It’s often said that there’s no such thing as a risk-free investment, but it’s fair to surmise that some are considerably safer than others. For example, Bitcoin trading would be considered as a relatively high-risk vehicle, thanks to the volatile nature of the underlying asset and the lack of leverage surrounding cryptocurrency as a whole.
To understand this further, you need only look at Bitcoin’s historic price run in 2017, as the value of this token increased from $900 to $20,000 between January and December. However, it lost almost 80% of its value during the first six months of this year, before rebounding slightly over the course of the last week or so.
So while there’s money to be made from Bitcoin’s incredible peaks, its troughs can also bring huge and occasionally devastating losses. Fortunately, it’s possible for investors to leverage cryptocurrency and the blockchain technology that underpins this without focusing solely on Bitcoin, minimizing their risk considerably in the process.
Diversifying your Crypto Portfolio
One of the best ways to profit from cryptocurrency while minimizing your risk is to diversify your portfolio.
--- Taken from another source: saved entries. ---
-- ==== Sys2Proof/Certificates/Slice0/Obligations.lean ====
section
/-!
DEFINITION. The statements for the provers: one `def Obligations.<Name> : Prop` each. Names under Claim only shorten them.
-/

open Sys2Proof Sys2Proof.Machine

namespace Sys2Proof.Claim

/-- Task t is the one that issues, and an S instruction that reads `srcs` and writes d need not wait (R90, R91). -/
def CanIssue (s : State) (t : Task) (srcs : List SSrc) (d : SDst) : Prop :=
  s.curTask = some t ∧ t.ready srcs = true ∧ t.dstReady d = true ∧ t.canPend = true

/-- The outcome of an S instruction of n parcels whose result v is known at issue. -/
def wrote (s : State) (d : SDst) (v : Word64) (n : Nat) : Out :=
  .next ((s.modCur (fun t => t.result d v)).finish n)

/-- The same for a result of lat cycles: it stands in Q1 and its destination at once, and what reads them waits (R88, R90, R92). -/
def wroteLate (s : State) (d : SDst) (v : Word64) (lat n : Nat) : State :=
  (s.fresh.modCur (fun t => t.slowResult d v s.nextId s.curSt.pc (s.cyc + BitVec.ofNat 64 lat))).finish n

/-- sa and sb of Table 4-4: the operand as a signed number, of its low 32 bits in a .W form (R94, R95). -/
def signedOf (w : Bool) (x : Word64) : Int := if w then (x.setWidth 32).toInt else x.toInt
/-- ua and ub of Table 4-4: the operand as an unsigned number. -/
def unsignedOf (w : Bool) (x : Word64) : Int := if w then ((x.setWidth 32).toNat : Int) else (x.toNat : Int)
/-- sh of Table 4-4. -/
def shiftOf (w : Bool) (x : Word64) : Nat := if w then x.toNat % 32 else x.toNat % 64
/-- What the destination receives of r (R94, R95). -/
def narrowed (w : Bool) (r : Int) : Word64 := if w then (BitVec.ofInt 32 r).signExtend 64 else BitVec.ofInt 64 r
/-- The width of the operands of a form. -/
def widthOf (w : Bool) : Nat := if w then 32 else 64

end Sys2Proof.Claim

open Sys2Proof.Claim


/-! ## Scalar instructions (spec/04) -/

/-- R94, R95, R96: the arithmetic, shift, division and comparison results of Table 4-4 and their .W forms, as exact integers
narrowed at the end; a product stays in flight for 3 cycles, a quotient or remainder for 34, or 18 in the .W form, and holds
the divider for 2 fewer (R91, Table 4-2); the rest of the state is that of `wrote` (ScalarResultFrame). -/
def Obligations.AluArithmeticMatchesTable44 : Prop :=
  ∀ (s : State) (t : Task) (o : Alu), CanIssue s t [o.a, o.b] o.d →
    let sa := signedOf o.w (t.src o.a)
    let sb := signedOf o.w (t.src o.b)
    let ua := unsignedOf o.w (t.src o.a)
    let ub := unsignedOf o.w (t.src o.b)
    let sh := shiftOf o.w (t.src o.b)
    let top : Int := 2 ^ widthOf o.w
    let done := fun (r : Int) => wrote s o.d (narrowed o.w r) 2
    let product := fun (r : Int) => Host.Outcome.next (wroteLate s o.d (narrowed o.w r) 3 2)
    let divided := fun (i : Instr) (r : Int) => s.curCore.divAt.toNat ≤ s.cyc.toNat →
      exec i s = .next (((s.fresh.modCur (fun t => t.slowResult o.d (narrowed o.w r) s.nextId s.curSt.pc
        (s.cyc + if o.w then 18 else 34))).modCurCore (fun k => { k with divAt := s.cyc + if o.w then 16 else 32 })).finish 2)
    exec (.add o) s = done (ua + ub) ∧ exec (.sub o) s = done (ua - ub)
    ∧ exec (.shl o) s = done (ua * 2 ^ sh) ∧ exec (.shr o) s = done (ua / 2 ^ sh) ∧ exec (.sar o) s = done (sa / 2 ^ sh)
    ∧ exec (.mul o) s = product (ua * ub) ∧ exec (.mulh o) s = product (sa * sb / top) ∧ exec (.mulhu o) s = product (ua * ub / top)
    ∧ divided (.div o) (if ub = 0 then -1 else sa.tdiv sb)
    ∧ divided (.divu o) (if ub = 0 then -1 else ua / ub)
    ∧ divided (.rem o) (if ub = 0 then sa else sa - sb * sa.tdiv sb)
    ∧ divided (.remu o) (if ub = 0 then ua else ua - ub * (ua / ub))
    ∧ exec (.min o) s = done (min sa sb) ∧ exec (.max o) s = done (max sa sb)
    ∧ exec (.minu o) s = done (min ua ub) ∧ exec (.maxu o) s = done (max ua ub)
    ∧ exec (.slt o) s = done (if sa < sb then 1 else 0) ∧ exec (.sltu o) s = done (if ua < ub then 1 else 0)
    ∧ exec (.seq o) s = done (if ua = ub then 1 else 0)

/-- R94, R95: the bitwise operations, bit by bit; bits 63:32 of a .W result repeat bit 31. CLZ and CTZ count the zeros
before the first one bit from their end, up to the operand's width; POPC counts the ones. -/
def Obligations.BitOperationsMatchTable44 : Prop :=
  (∀ (s : State) (t : Task) (o : Alu), CanIssue s t [o.a, o.b] o.d →
    let bit := fun (f : Bool → Bool → Bool) (i : Nat) =>
      let j := if o.w && decide (32 ≤ i) then 31 else i
      f ((t.src o.a).getLsbD j) ((t.src o.b).getLsbD j)
    let does := fun (i : Instr) (f : Bool → Bool → Bool) =>
      ∃ v : Word64, (∀ j, j < 64 → v.getLsbD j = bit f j) ∧ exec i s = wrote s o.d v 2
    does (.and o) (fun x y => x && y) ∧ does (.or o) (fun x y => x || y) ∧ does (.xor o) (fun x y => x != y)
    ∧ does (.andn o) (fun x y => x && !y))
  ∧ (∀ (s : State) (t : Task) (o : Alu1), CanIssue s t [o.a] o.d →
    let n := widthOf o.w
    let x := t.src o.a
    (∃ k, k ≤ n ∧ (∀ i, i < k → x.getLsbD (n - 1 - i) = false) ∧ (k < n → x.getLsbD (n - 1 - k) = true)
      ∧ exec (.clz o) s = wrote s o.d (BitVec.ofNat 64 k) 2)
    ∧ (∃ k, k ≤ n ∧ (∀ i, i < k → x.getLsbD i = false) ∧ (k < n → x.getLsbD k = true)
      ∧ exec (.ctz o) s = wrote s o.d (BitVec.ofNat 64 k) 2)
    ∧ exec (.popc o) s = wrote s o.d (BitVec.ofNat 64 ((List.range n).countP (fun i => x.getLsbD i))) 2)

/-- R97 to R100: the compact forms, the immediates, the immediate shifts, LUI and LI. -/
def Obligations.ImmediateAndCompactResults : Prop :=
  (∀ (s : State) (t : Task) (d : Fin 16) (a : SSrc), CanIssue s t [.s d, a] (.s d) →
    let x := t.src (.s d)
    let y := t.src a
    exec (.addC d a) s = wrote s (.s d) (x + y) 1 ∧ exec (.subC d a) s = wrote s (.s d) (x - y) 1
    ∧ exec (.andC d a) s = wrote s (.s d) (x &&& y) 1 ∧ exec (.orC d a) s = wrote s (.s d) (x ||| y) 1)
  ∧ (∀ (s : State) (t : Task) (d : Fin 16) (i : BitVec 5), CanIssue s t [.s d] (.s d) →
    exec (.addiC d i) s = wrote s (.s d) (BitVec.ofInt 64 ((t.src (.s d)).toInt + i.toInt)) 1)
  ∧ (∀ (s : State) (t : Task) (d : Fin 16) (a : SSrc), CanIssue s t [a] (.s d) →
    exec (.movC d a) s = wrote s (.s d) (t.src a) 1)
  ∧ (∀ (s : State) (t : Task) (o : ImmOp), CanIssue s t [o.a] o.d →
    let x := t.src o.a
    let i : Word64 := BitVec.ofInt 64 o.imm.toInt
    exec (.addi o) s = wrote s o.d (BitVec.ofInt 64 (x.toInt + o.imm.toInt)) 2 ∧ exec (.andi o) s = wrote s o.d (x &&& i) 2
    ∧ exec (.ori o) s = wrote s o.d (x ||| i) 2 ∧ exec (.xori o) s = wrote s o.d (x ^^^ i) 2
    ∧ exec (.slti o) s = wrote s o.d (if x.toInt < o.imm.toInt then 1 else 0) 2
    ∧ exec (.sltiu o) s = wrote s o.d (if x.toNat < i.toNat then 1 else 0) 2)
  ∧ (∀ (s : State) (t : Task) (o : ShiftImm), CanIssue s t [o.a] o.d →
    let x := t.src o.a
    let n := o.amt.toNat
    exec (.shli o) s = wrote s o.d (BitVec.ofNat 64 (x.toNat * 2 ^ n)) 2
    ∧ exec (.shri o) s = wrote s o.d (BitVec.ofNat 64 (x.toNat / 2 ^ n)) 2
    ∧ exec (.sari o) s = wrote s o.d (BitVec.ofInt 64 (x.toInt / 2 ^ n)) 2)
  ∧ (∀ (s : State) (t : Task) (d : SDst) (i : BitVec 19) (j : BitVec 31), CanIssue s t [] d →
    exec (.lui d i) s = wrote s d (BitVec.ofInt 64 (i.toInt * 2 ^ 13)) 2
    ∧ exec (.li d j) s = wrote s d (BitVec.ofInt 64 j.toInt) 3)

/-- R101, R102: BFX and BFXS take the bits of a from the offset, filled with 0 or bit 63 past bit 63 and above the width;
BFI puts the low bits of a into its destination, and nothing above bit 63. -/
def Obligations.BitFieldsBitByBit : Prop :=
  ∀ (s : State) (t : Task) (o : BField),
    let w := min o.width.toNat 64
    let off := o.off.toNat
    let a := t.src o.a
    let src := fun (fill : Bool) (i : Nat) => if off + i ≤ 63 then a.getLsbD (off + i) else fill
    (CanIssue s t [o.a] o.d →
      (∃ v : Word64, (∀ i, i < 64 → v.getLsbD i = (decide (i < w) && src false i)) ∧ exec (.bfx o) s = wrote s o.d v 2)
      ∧ (∃ v : Word64, (∀ i, i < 64 → v.getLsbD i = (decide (w ≠ 0) && src (a.getLsbD 63) (min i (w - 1))))
        ∧ exec (.bfxs o) s = wrote s o.d v 2))
    ∧ (∀ n : Fin 16, o.d = .s n → CanIssue s t [.s n, o.a] o.d →
      ∃ v : Word64, (∀ i, i < 64 → v.getLsbD i = if off ≤ i ∧ i < off + w then a.getLsbD (i - off) else (t.sreg n.val).getLsbD i)
        ∧ exec (.bfi o) s = wrote s o.d v 2)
There’s certainly a wide range of tokens available in the current market, with a total of 1,658 cryptocurrencies listed as recently as March.
The total market capitalization for cryptocurrency is $369 billion, and while the top 20 tokens account for a hefty 89% of the marketplace there’s ample opportunity to spread your investment across a range of high value coins.
The key is to identify each individual token’s risk level, before creating a balanced portfolio that includes a comprehensive range of options. Low risk assets such as stablecoins should account for at least 50% of your portfolio, as these tokens are price stable and pegged to a fiat currency such as the USD. In some instances, a stablecoin may even be pegged to a basket of currencies, minimising the range in which values can rise and fall regardless of the prevailing market conditions.
You can then add a smaller number of medium and higher risk tokens such as Bitcoin into the mix, boosting your short-term gains without compromising the foundations of your portfolio.
What About Investing in Blockchain?
If you decide that even low risk cryptocurrency assets are not for you, there’s still a number of ways in which you can invest in blockchain. While this decentralized ledger technology remains synonymous with cryptocurrency, it has the potential to revolutionize a number of different industries and accepted business processes.
Given this, and with a number of businesses having already leveraged blockchain to overhaul their accounting and supply chain procedures, it may be worth investing in publicly traded blockchain ETFs. These funds track variable baskets of prominent businesses that are utilizing or developing blockchain technology, and typically include market leading banks and financial service firms.
You may also find blue-chip stocks such as Taiwan Semiconductor included in blockchain ETFs, along with cutting edge hardware companies such as Nvidia and AMD. A wide range of software developers and ecommerce giants like Overstock are also featured regularly, creating diverse and profitable funds that cover an array of marketplaces.
Not only do the vast majority of these firms have nothing to do with Bitcoin (most leading banks are suspicious of cryptocurrency despite the immense potential of blockchain), but these funds also offer in-built diversity to traders who are looking to spread their investment successfully.
The risk associated with blockchain ETFs is therefore low, making them an ideal vehicle for people who want to capitalize on the growth of blockchain without experiencing the volatile price movements of cryptocurrencies like Bitcoin.